Ну, скажите, много ли вы найдете на всех просторах необъятной нашей России и бывшего нашего же СССР подобных романтически-достоевских юношей?! Ну, может, и найдете одного. Ну, двух. Ну, трех. Ну, больше. Ну, меньше. А это ведь — Япония! Я не знаю, может, их здесь таких тоже немного. Может быть, много. Может быть, неимоверное количество. Я же узнал и поведал вам про жизнь весьма немногих. Припомним, например, того подростка, который старушку молотком порешил. Самого-то Достоевского он наверняка и не читал. Да в наше время в том нет прямой необходимости. Опосредованным образом, через старших и окружающих, через достоевщину, широко вошедшую и впитавшуюся в общепотребимую культуры, тем или иным способом все это несомненно повлияло как на сам способ убийства, так и на его идеологическое обоснование и словесное оформление.
Да, японцы весьма эмоциональны и возбудимы. Очень, например, эмоционально переживают они поражения. На глазах телезрителей роняют не скупую мужскую слезу, а заливаются прямо-таки откровенными слезами. И заливаются не девушки из проигравшей волейбольной команды, хотя они тоже заливаются, а крупные и мясистые мужики из потерпевшей поражения команды бейсболистов. Прямо-таки опять хочется воскликнуть: Кисы, бедные!
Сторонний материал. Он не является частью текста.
-- ==== Sys2Proof/Machine/Relational.lean ====
section
/-!
DEFINITION. FILTER, PROJECT, HASH, BUCKET, CROSS, CLIP, NORM, PARTITION and GROUP_AGG (07 R127 to R141, R147 to R149).
-/

namespace Sys2Proof.Machine

open Sys2Proof

/-! ### What install checks (07 R123, R127 to R147) -/

def keyFmts : List Nat := [0x0B, 0x0C, 0x0D, 0x0E, 0x0F, 0x10, 0x11, 0x12, 0x13]

/-- A bound of CLIP is a NaN for a float format. -/
def boundNan (v : Nat) : Bool := f32IsNan (BitVec.ofNat 32 v)

/-- The order key of a constant held for a column format: INT64 for integers with a sign, UINT64 for the others, FP32 for
floats (R127, R135; log entry 171). -/
def constKey (fmt v : Nat) : Int :=
  if fmtIsFloat fmt then f32Key (BitVec.ofNat 32 v)
  else if fmtSigned fmt || fmt == fBin1 || fmt == fTer then sintOf 64 v else (v % 2 ^ 64 : Nat)

def filterCheck (o : List Byte) : Option Nat :=
  let terms := leAt o 24 1
  firstBad ([(24, decide (3 < terms)), (25, decide (4 ≤ leAt o 25 1))] ++
    (List.range 3).map (fun t => (28 + 12 * t,
      if t < terms then leAt o (29 + 12 * t) 1 == 0 || decide (8 < leAt o (29 + 12 * t) 1) || leAt o (30 + 12 * t) 2 != 0
      else !(allZero (slice o (28 + 12 * t) 12)))))

def projectCheck (o : List Byte) : Option Nat :=
  let n := leAt o 24 1
  let pos := bitAt (leAt o 25 1) 0
  firstBad ([(24, decide (16 < n)), (25, decide (2 ≤ leAt o 25 1) || (pos && refKind (opRef o 2) == 0))] ++
    (List.range 16).map (fun e => (32 + 2 * e,
      if e < n then decide (2 < leAt o (33 + 2 * e) 1) || refKind (opRef o (leAt o (33 + 2 * e) 1)) == 0
      else leAt o (32 + 2 * e) 2 != 0)))

/-- INT32 output needs a modulus of 1 to 2^31 (R131). -/
def moduloBad (o : List Byte) : Bool := opFmt o == fInt32 && (leAt o 40 8 == 0 || decide (2 ^ 31 < leAt o 40 8))

def hashCheck (o : List Byte) : Option Nat := firstBad [(40, moduloBad o)]

def bucketCheck (o : List Byte) : Option Nat := firstBad [(28, decide (65535 < leAt o 28 4))]

def crossCheck (o : List Byte) : Option Nat :=
  firstBad [(26, (refKind (opRef o 2) == 0) != (leAt o 26 1 == 0xFF)), (28, decide (4096 < leAt o 28 4)),
            (40, moduloBad o)]

def clipCheck (o : List Byte) : Option Nat :=
  let f := opFmt o
  let lo := leAt o 32 8
  let hi := leAt o 40 8
  firstBad [(3, opIn o != f), (25, decide (4 ≤ leAt o 25 1)),
    (36, fmtKeyFloat f && decide (2 ^ 32 ≤ lo)), (44, fmtKeyFloat f && decide (2 ^ 32 ≤ hi)),
    (32, if fmtKeyFloat f then boundNan lo || boundNan hi || decide (constKey f hi < constKey f lo)
         else decide (sintOf 64 hi < sintOf 64 lo))]

def normCheck (o : List Byte) : Option Nat :=
  let op := leAt o 24 1
  let eps : W32 := BitVec.ofNat 32 (leAt o 32 4)
  let inOk := keyFmts.contains (opIn o)
  let outOk := opFmt o == 0x0E || opFmt o == 0x0F || opFmt o == 0x10
  firstBad [(24, decide (3 < op)), (2, if op = 1 then opIn o != 0 else !inOk),
    (3, if op < 2 then opFmt o != 0 else !outOk), (25, decide (16 < leAt o 25 1)),
    (8, (refKind (opRef o 1) == 0) != decide (op < 2)),
    (16, op == 0 && !(refKind (opRef o 3) == 1 && refPerItem (opRef o 3))),
    (27, decide (2 ≤ leAt o 27 1)),
    (28, if op = 1 then decide (65536 < leAt o 28 4) else leAt o 28 4 != 0),
    (32, if op = 2 then !(f32IsFinite eps && decide (0 < f32Key eps)) else leAt o 32 4 != 0)]

def partitionCheck (o : List Byte) : Option Nat := firstBad [(25, leAt o 25 1 == 0 || decide (10 < leAt o 25 1))]

def groupCheck (o : List Byte) : Option Nat :=
  let n := leAt o 25 1
  firstBad ([(25, decide (8 < n)), (26, decide (1 < leAt o 26 1))] ++
    (List.range 8).map (fun e => (32 + 4 * e,
      if e < n then leAt o (32 + 4 * e) 1 == 0 || decide (6 < leAt o (32 + 4 * e) 1) || leAt o (34 + 4 * e) 2 != 0 ||
        (leAt o (33 + 4 * e) 1 == 0xFF && leAt o (32 + 4 * e) 1 != 1)
      else leAt o (32 + 4 * e) 4 != 0)))

def projectRule : OpRule :=
  { skip := [0, 1, 2], kinds := [kSrc, kOpt, kOpt, kDst], fmtIn := [0], fmtOut := [0], lengths := [(24, 1)],
    named := [(24, 25), (32, 63)], check := projectCheck }

def filterRule : OpRule :=
  { skip := [0], kinds := [kSrc, kNone, kNone, kDst], fmtIn := [0], fmtOut := [0], lengths := [(24, 1)],
    named := [(24, 25), (28, 63)], check := filterCheck }

def hashRule : OpRule :=
  { skip := [0, 1, 2], kinds := [kSrc, kNone, kNone, kDst], fmtIn := keyFmts, fmtOut := [0x11, 0x12, 0x13],
    lengths := [], named := [(24, 24), (32, 47)], check := hashCheck }

def bucketRule : OpRule :=
  { skip := [0, 1, 2], kinds := [kSrc, kSrc, kNone, kDst], fmtIn := keyFmts, fmtOut := [0x11], lengths := [(28, 4)],
    named := [(24, 24), (28, 31)], check := bucketCheck }

def crossRule : OpRule :=
  { skip := [0, 1, 2], kinds := [kSrc, kSrc, kOpt, kDst], fmtIn := [0], fmtOut := [0x11, 0x12, 0x13],
    lengths := [(28, 4)], named := [(24, 26), (28, 29), (32, 47)], check := crossCheck }

def clipRule : OpRule :=
  { skip := [0, 1, 2], kinds := [kSrc, kNone, kNone, kDst], fmtIn := keyFmts, fmtOut := keyFmts, lengths := [],
    named := [(24, 25), (32, 47)], check := clipCheck }

def normRule : OpRule :=
  { skip := [0, 1, 2], kinds := [kSrc, kOpt, kNone, kDst], fmtIn := 0 :: keyFmts, fmtOut := [0, 0x0E, 0x0F, 0x10],
    lengths := [(25, 1)], named := [(24, 35)], check := normCheck }

def partitionRule : OpRule :=
  { skip := [0], kinds := [kSrc, kNone, kNone, kDst], fmtIn := [0], fmtOut := [0], lengths := [],
    named := [(24, 25), (32, 39)], check := partitionCheck }

def groupRule : OpRule :=
  { skip := [0], kinds := [kSrc, kNone, kNone, kDst], fmtIn := [0], fmtOut := [0], lengths := [(25, 1)],
    named := [(24, 26), (32, 63)], check := groupCheck }

/-! ### Shared -/

/-- A row-wise operator with one output column: its cells by input row, a null for each null. -/
def oneColumn (i : OpIn) (kind fmt : Nat) (valid : Bool) (cells : List Cell) (skip : Nat → Bool) (cost : Nat)
    (ctrs : Counters) : OpRes :=
  let c : Column := { kind := kind, fmt := fmt, valid := valid, cells := modeCells i kind skip cells }
  let rows := c.cells.length
  { out := ColSet.bytes { rows := rows, cols := [c] }, cost := cost + writeUnits i [c], runs := i.runsOn, counters := ctrs }

/-- The rows that a whole-item marker gives to a one-column operator. -/
def goneCells (i : OpIn) : List Cell := List.replicate i.count (zeroCell 1)

/-- The column `k` of the set in src0, the check's charge and the units of the column; none when an operand check
fails.  A whole-item marker gives no column. -/
def srcColumn (i : OpIn) (p : Operand) (k : Nat) (allow : Column → Bool) : Option (Option Column × Nat) :=
  match setIn p i.count with
  | .bad => none
  | .gone => some (none, 0)
  | .got c check =>
    match c.cols.drop k with
    | [] => none
    | x :: _ => if allow x then some (some x, check + colUnits p x) else none
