/-- The values of nodes in order, at a nesting depth (R104, R109). -/
def avNodes (budget maxRec : Nat) : Nat → Nat → List Node → AvSt → AvSt
  | 0, _, _, st => st.fail cMalformed
  | _, _, [], st => st
  | f + 1, depth, n :: ns, st =>
    let run := fun (st : AvSt) =>
      match n with
      | .leaf s => avLeaf maxRec s (st.pay budget 8)
      | .group s kids =>
        if s.kind = 14 then
          match zigzag 10 0 0 st.data with
          | none => st.noVarint 10
          | some (b, r) =>
            if b < 0 ∨ (kids.length : Int) ≤ b then st.fail cMalformed
            else
              let st := AvSt.emit maxRec s { st with data := r } [b.toNat]
              let pick := (kids.drop b.toNat).take 1
              let st := avNodes budget maxRec f depth pick st
              nullsAt maxRec depth (kids.take b.toNat ++ kids.drop (b.toNat + 1)) st
        else
          let st := st.pay budget 8
          let cols := nodeCols 8193 1 false kids
          let st := cols.foldl (fun st q => if NMap.has st.cells q.1 then st
            else { st with cells := NMap.set st.cells q.1 { present := true, vals := [] } }) st
          let st := if s.kind = 12 && !s.discard && !(NMap.has st.cells s.column) then
            { st with cells := NMap.set st.cells s.column { present := true, vals := [] } } else st
          avBlocks budget maxRec (nodesWidth kids) s.param (fun st =>
            if s.kind = 12 then
              match st.string with
              | .error e => e
              | .ok (k, st) => avNodes budget maxRec f (depth + 1) kids (st.emit maxRec s (k.map (·.toNat)))
            else avNodes budget maxRec f (depth + 1) kids st) (st.data.length + 1) 0 st
    let st1 :=
      if st.err ≠ 0 then st
      else
        let s := match n with | .leaf s => s | .group s _ => s
        if s.nullable then
          match zigzag 10 0 0 st.data with
          | some (0, r) =>
            nullsAt maxRec depth [n] (AvSt.pay budget { st with data := r } 8)
          | some (1, r) => run { st with data := r }
          | some _ => st.fail cMalformed
          | none => st.noVarint 10
        else run st
    if st1.err ≠ 0 then st1 else avNodes budget maxRec f depth ns st1

/-- How the records of an Avro block end: with data left, at a record that fails its own check, or past the data. -/
inductive AvEnd where
  | data (rest : List Byte)
  | failed
  | short

/-- Avro records of one block, up to `take` positions; a malformed record ends the block's positions (R106 step 9). In a last
block one that runs past the data fails step 8. -/
def avRecords (q : DecAsk) (p : Program) (block : Nat) (packed last : Bool) :
    Nat → List Byte → DecAcc → DecAcc × AvEnd
  | 0, data, a => (a, .data data)
  | k + 1, data, a =>
    if a.stop then (a, .failed)
    else
      let st := avNodes q.budget q.maxRec 8193 0 p.nodes
        { data := data, charge := 0, spent := false, err := 0, ended := false, cells := [], bytes := 0 }
      let bad := fun (a : DecAcc) (n : Nat) => (a.quarantine q n st.err block (if st.spent then 0 else st.charge), AvEnd.failed)
      if last && st.ended then ({ a with charge := a.charge + st.charge }, .short)
      else if st.spent then
        if !(q.late.contains a.pos) then ({ a with overAt := some a.pos, stop := true }, .failed)
        else
          let a1 := a.quarantine q 1 cBudget block q.budget
          if st.err ≠ 0 then bad a1 k else avRecords q p block packed last k st.data a1
      else if st.err ≠ 0 then bad a (k + 1)
      else
        let cells := ((List.range p.cols.length).zip p.cols).map (fun z => NMap.getD st.cells z.1 (zeroCell z.2.kind))
        let used := data.length - st.data.length
        let a1 := a.record q p block k cells [(st.charge, 0)] (if packed then ceilDiv used 16 else 0)
        match a1.quars.getLast? with
        | some x => if x.pos = a.pos ∧ x.cause ≠ cBudget then (a1, .failed) else avRecords q p block packed last k st.data a1
        | none => avRecords q p block packed last k st.data a1

/-- A block that fails step 8: its positions are quarantined as one unit, and its records keep the charge that they built up
(R107, R109). -/
def DecAcc.blockFails (a a1 : DecAcc) (take first block : Nat) : DecAcc :=
  if a1.overBudget then { a with overBudget := true, stop := true }
  else { a with
    rows := a.rows ++ List.replicate take none, quars := a.quars ++ [⟨a.pos, take, cMalformed, block, first⟩]
    charge := a1.charge }

/-- One Avro block at the head of the segment's remaining bytes, with the bytes it takes (R106, R107).  DESIGN CHOICE (log entry
163): a block whose sync bytes run past the segment has a size beyond the remaining bytes, and ends the segment with
HEADER. -/
def avroBlock (q : DecAsk) (p : Program) (block : Nat) (bs : List Byte) (a : DecAcc) : DecAcc × Nat :=
  let left := q.count - a.pos
  let stop := fun (c : Nat) => (a.endWith q c block, bs.length)
  match zigzag 10 0 0 bs with
  | none => stop cHeader
  | some (n, r1) =>
    match zigzag 10 0 0 r1 with
    | none => stop cHeader
    | some (z, r2) =>
      let head := bs.length - r2.length
      if n < 1 ∨ z < 0 ∨ (r2.length : Int) < z + 16 then stop cHeader
      else
        let size := z.toNat
        let n := n.toNat
        let total := head + size + 16
        if left < n ∧ total ≠ bs.length then stop cHeader
        else if (r2.drop size).take 16 ≠ q.sync then stop cSync
        else
          let raw := r2.take size
          let take := min n left
          let fail := fun (c : Nat) => (a.quarantine q take c block 0, total)
          let declared := if q.codec = 2 then zstdDeclared raw else none
          let d := declared.getD 0
          if 4194304 < d then fail cSize
          else if size * q.ratio < d then fail cExpansion
          else if n * q.maxRec < d then fail cSize
          else
            let limit := match declared with | some d => d | none => min 4194304 (size * q.ratio)
            let out : Except DecErr (List Byte) :=
              if q.codec = 0 then (if 4194304 < size then .error .excess else .ok raw)
              else if q.codec = 1 then inflate limit raw else zstdDecode limit raw
            match out with
            | .error .codec => fail cCodec
            | .error .excess => fail (if declared.isSome then cCodec else cExpansion)
            | .ok data =>
              let last := decide (left < n)
              let (a1, rest) := avRecords q p block (q.codec != 0) last take data a
              let first := (avRecords q p block (q.codec != 0) last 1 data a).1.charge - a.charge
              let broken := (a.blockFails a1 take first block, total)
              match rest with
              | .failed => (a1, total)
              | .short => broken
              | .data l => if !last ∧ l ≠ [] then broken else (a1, total)

/-! ### Segments -/

/-- Blocks of a segment until its positions are filled or its bytes end; missing positions are TRUNCATED (R107). -/
def decodeBlocksOf (irc : Bool) (q : DecAsk) (p : Program) : Nat → Nat → List Byte → DecAcc → DecAcc
  | 0, _, _, a => a
  | f + 1, off, bs, a =>
    if a.stop || q.count ≤ a.pos then a
    else if bs.isEmpty then { (a.quarantine q (q.count - a.pos) cTruncated (q.start + off) 0) with stop := true }
    else
      let (a1, n) := if irc then ircBlock q p (q.start + off) bs a else avroBlock q p (q.start + off) bs a
      decodeBlocksOf irc q p f (off + n) (bs.drop n) a1

/-- A whole segment. -/
def decodeSegment (irc : Bool) (q : DecAsk) (p : Program) (bs : List Byte) : DecAcc :=
  decodeBlocksOf irc q p (bs.length + 1) 0 bs
    { rows := [], quars := [], charge := 0, overAt := none, vals := p.cols.map (fun _ => 0), kept := 0, stop := false
      overBudget := false }

/-- The segment entry fails (R100). -/
def segmentBad (e : List Byte) (count span : Nat) (irc : Bool) : Bool :=
  !(allZero (slice e 48 16)) || (irc && !(allZero (slice e 32 16))) || leAt e 12 4 != count || leAt e 8 4 == 0 ||
  decide (span < leAt e 0 8 + leAt e 8 4)

/-- The output set of a decode: skipped positions are removed under COMPACT and stay as zero bytes under PASS
(R107, 05 R91); nothing is written when no row is left. -/
def decodeOut (p : Program) (pass : Bool) (rows : List (Option (List Cell))) : List Byte :=
  let keep := rows.filterMap (fun r => if pass then some r else r.map some)
  if keep.isEmpty then []
  else ColSet.bytes { rows := keep.length, cols := ((List.range p.cols.length).zip p.cols).map (fun c =>
    { kind := c.2.kind, fmt := c.2.fmt, valid := c.2.valid
      cells := keep.map (fun r => match r with
        | some cells => cells.getD c.1 (zeroCell c.2.kind)
        | none => zeroCell c.2.kind) : Column }) }

end Sys2Proof.Machine
end

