-- ==== Sys2Proof/Certificates/Slice0/Obligations.lean ====
section
/-!
DEFINITION. The statements for the provers.  A statement says what a command does in every state that meets its
hypotheses; it names the rules it formalises.  Where a command may have issued accesses or changed items, its next
state is `settle v`: the end of a step, at which accesses that failed as they were issued reach their owners and items
whose conditions hold become Ready (R58); the statement then speaks of `v`.
-/

namespace Sys2Proof.Machine

open Sys2Proof

/-- The command answers a next state, and it has the property. -/
def Answers (c : Instr) (s : State) (P : State → Prop) : Prop := ∃ t, exec c s = .next t ∧ P t

/-- The command answers the next state `settle v`, and `v` has the property. -/
def Settles (c : Instr) (s : State) (P : State → Prop) : Prop := ∃ v, exec c s = .next (settle v) ∧ P v

/-- An event set its bit, and seq advanced by one (R412). -/
def EventSet (s t : State) (off bit : Nat) : Prop := sqGet t off = ((sqGet s off).1 ||| 2 ^ bit, ((sqGet s off).2 + 1) % 65536)

/-- A counter advanced by `n` (R410). -/
def Counted (s t : State) (off n : Nat) : Prop := pairGet t off = (pairGet s off + n) % 2 ^ 64

/-- The scheduler's state is as it was, but for the numbers of trace records (R27, R28). -/
abbrev SchedKept (s t : State) : Prop := t.sched = { s.sched with traceSeq := t.sched.traceSeq }

/-- Every byte of the Deck reads as it did. -/
def DeckKept (s t : State) : Prop := ∀ a, deckByteAt t a = deckByteAt s a

/-- The Deck's bytes are in canonical form: addresses rising, no entry equal to what an unlisted byte reads as. -/
abbrev DeckCanonical (s : State) : Prop := Memory.wf (deckDefault s) s.deck.mem = true

/-- A cold reset, or a command that may start one (20 R424, R432; 21 R455, R459). -/
def mayReset : Instr → Bool
  | .coldReset | .resetNLow _ _ | .flashWrite | .bypass _ _ | .idcode | .samplePreload _ | .extest | .clamp | .highz => true
  | _ => false

/-- The commands that have to do with time, the Trestle, a Parapet, the pads, the fuses or the package in force. -/
def mayMove (c : Instr) : Bool :=
  mayReset c || match c with
  | .keystoneTick | .correctionTick | .timingFrameSend _ _ | .timingRecord _ _ _ _ | .lockLost | .parentTimeout
  | .rootTimeout | .slotTableSwitch | .lightMessage _ | .relaySend _ _ _ | .parapetUpdate _ | .parapetApply _
  | .parapetSetCreate _ _ | .parapetSetDestroy _ _ | .destroy | .napAckTimeout | .parapetBankParity _ _ | .overlaySwitch
  | .napEntryStep | .napWake | .trimEvaluation _ _ | .forcedOff _ | .rootPllLock | .loadConfig | .ownerSet
  | .brownOut _ _ _ | .mgmtBlockRead _ _ | .resetNRelease => true
  | _ => false

end Sys2Proof.Machine

open Sys2Proof Sys2Proof.Machine

/-! ### The machine as a whole -/

/-- A step takes the command at the front of the queue and runs it on the machine with the queue's rest; on an empty
queue the block idles (the model's choice, log entry 2). -/
def Obligations.StepRunsTheFrontCommand : Prop :=
  (∀ (s : State) (c : Instr) (rest : List Instr), s.pending = c :: rest → step s = exec c { s with pending := rest }) ∧
  (∀ s : State, s.pending = [] → step s = .next s)

/-- Every step takes exactly the front command off the queue: no command sends, drops or reorders another; and free values
are used in order, none twice (the model's own counter, log entry 3). -/
def Obligations.StepTakesOnlyTheFront : Prop :=
  ∀ s t : State, step s = .next t → t.pending = s.pending.tail ∧ s.free ≤ t.free

/-- Every step keeps the Deck's bytes in canonical form. -/
def Obligations.StepKeepsDeckCanonical : Prop :=
  ∀ s t : State, DeckCanonical s → step s = .next t → DeckCanonical t

/-- R429: a fuse bit, once blown, stays 1 over every step, a cold reset included. -/
def Obligations.FusesStayBlown : Prop :=
  ∀ (s t : State) (a i : Nat), step s = .next t → (fuseAt s a).toNat.testBit i = true → (fuseAt t a).toNat.testBit i = true

/-- Over every command that is no cold reset, what is lost stays lost and a device out of service stays so. -/
def Obligations.LostStaysLost : Prop :=
  ∀ (c : Instr) (s t : State), mayReset c = false → exec c s = .next t →
    (s.heal.outOfService = true → t.heal.outOfService = true) ∧
    (∀ ch ∈ s.deck.lost, ch ∈ t.deck.lost) ∧ (∀ st ∈ s.deck.stacksOut, st ∈ t.deck.stacksOut) ∧
    (∀ p, (getPier s p).lost = true → (getPier t p).lost = true)

/-- A command that has nothing to do with them leaves Keystone, the timing tree, the Trestle, the Parapets, the pads,
the fuses and the package in force as they were. -/
def Obligations.OnlyTheirCommandsMoveThem : Prop :=
  ∀ (c : Instr) (s t : State), mayMove c = false → exec c s = .next t →
    t.clock = s.clock ∧ t.timing = s.timing ∧ t.trestle = s.trestle ∧ t.parapets = s.parapets ∧ t.pads = s.pads ∧
    t.boot.fuses = s.boot.fuses ∧ t.cfg.package = s.cfg.package

/-- Reset: the Deck is canonical, no command waits, the boot phase is ROM, the clock stands at zero, nothing is
configured, and no context exists (R19, R317, R424, R425). -/
def Obligations.ResetState : Prop :=
  DeckCanonical State.reset ∧ State.reset.pending = [] ∧ State.reset.clock = { running := false, ticks := 0, count := 0 } ∧
  State.reset.boot.phase = 0 ∧ State.reset.cfg.loaded = false ∧ State.reset.ctxs = [] ∧
  State.reset.deck.lost = [] ∧ State.reset.kidLink.st = .down ∧ State.reset.heal.outOfService = false ∧
  rwGet State.reset rwTimeout = 0x01000000 ∧ rwGet State.reset rwRecordBudget = 0x001E8480 ∧
  rwGet State.reset rwItemBudget = 0x00800000 ∧ rwGet State.reset rwSlice = 0x00100000 ∧
  rwGet State.reset rwMigrateRate = 0x0200 ∧ rwGet State.reset rwResend = 0x00080000 ∧
  (∀ off ∈ sqOffsets, sqWord State.reset off = 0)

/-! ### Time -/

/-- R18, R39: a tick advances the count by 1 and the slot counter by two slots; a correction tick advances the count by
0 or by 2 and moves the estimate by one tick, and none happens within 1,024 ticks of another. -/
def Obligations.TicksAdvanceTheCount : Prop :=
  (∀ s : State, s.clock.running = true →
    exec .keystoneTick s = .next { s with
      clock := { s.clock with ticks := s.clock.ticks + 1, count := (s.clock.count + 1) % 2 ^ 64 }
      trestle := if s.trestle.on then { s.trestle with slot := s.trestle.slot + 2 } else s.trestle }) ∧
  (∀ (s : State) (up : Bool), s.clock.running = true → s.timing.correction = some up →
    (∀ k, s.timing.lastCorrection = some k → k + 1024 ≤ s.clock.ticks) →
    Answers .correctionTick s (fun t => t.clock.count = (s.clock.count + if up then 2 else 0) % 2 ^ 64 ∧
      t.clock.ticks = s.clock.ticks + 1 ∧ t.timing.correction = none ∧
      t.timing.lastCorrection = some s.clock.ticks ∧ t.timing.est = s.timing.est + (if up then 64 else -64) ∧
      t.timing.residual = s.timing.residual + (if up then 64 else -64) ∧ t.deck = s.deck ∧ t.regs = s.regs ∧ t.ctxs = s.ctxs)) ∧
  (∀ (s : State) (k : Nat), s.timing.lastCorrection = some k → s.clock.ticks < k + 1024 →
    exec .correctionTick s = .next s)

namespace Sys2Proof.Machine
Руководство же какой-либо провинившейся или проворовавшейся фирмы с набухшими, влажными и уже протекающими глазами в часовом стоянии со склоненной головой просит публичного извинение перед обманутыми, ограбленными и погубленными. Подобную церемонию я наблюдал по телевизору. Менеджеры крупнейшей молочной фирмы, отравившей сотни тысяч людей по всей стране, в долгом низком поклоне и с лицом, умытым соленой влагой, в пяти- десятиминутном молчании извинялись перед нацией. Ребята, ну что же вы? Это же даже у нас, в нашем послевоенном и убогом дворе было известно. Это ведь даже мы — я, Санек, Серега, Толик — насельники пыльных и неустроенных московских пустырей знали, играя в неведомых самураев. Мне, что ли, вас учить, как в подобных случаях поступают истинные чистокровные японцы соответственно кодексу чести и искупления вины — харакири! Способ чистый, определенный, оправдывающий, извиняющий, все искупающий, мужественный и красивый. Смотрю, и вправду — у всех пятерых в руках сверкнули небольшие самурайские мечи. Стремительным прыжком они вскакивают на стол и точно усаживаются, застывая в нужной ритуальной позе на подложенных заранее красных подстилках. (Ребята, — шепчу я своим с дрожью в голосе, — смотрите, как это на самом-то деле происходит!) Мгновение — и в ровно положенное место, специально обнаженное заранее расстегнутыми нижними пуговками белоснежных рубашек и скрываемое до времени длинными черными официальными галстуками, без усилия вводят тонкое лезвие и медленно ведут вбок и вверх, выделывая положенный мистериальный узор. Кровь не спеша, постепенно пропитывает белые рубашки и крупными оформленными каплями падает, незаметная красная на красной же ткани подстилок. За спиною у каждого я замечаю по два ассистента, одетых во все черное, в черных же масках с оставленной только прорезью для глаз. Один из них держит двумя руками уже наготове чуть-чуть взнесенным вверх, на уровень пояса, длинный японский самурайский же меч, чтобы стремительным и неуловимым движением снести голову хозяину, завершив протокол и прекратив ненужные и уже некрасивые мучения. Я замираю — аххх! Открываю глаза — нет, ничего. Все также склонив заплаканные лица стоят и просят прощения. Попросили. Простили самих себя и разошлись.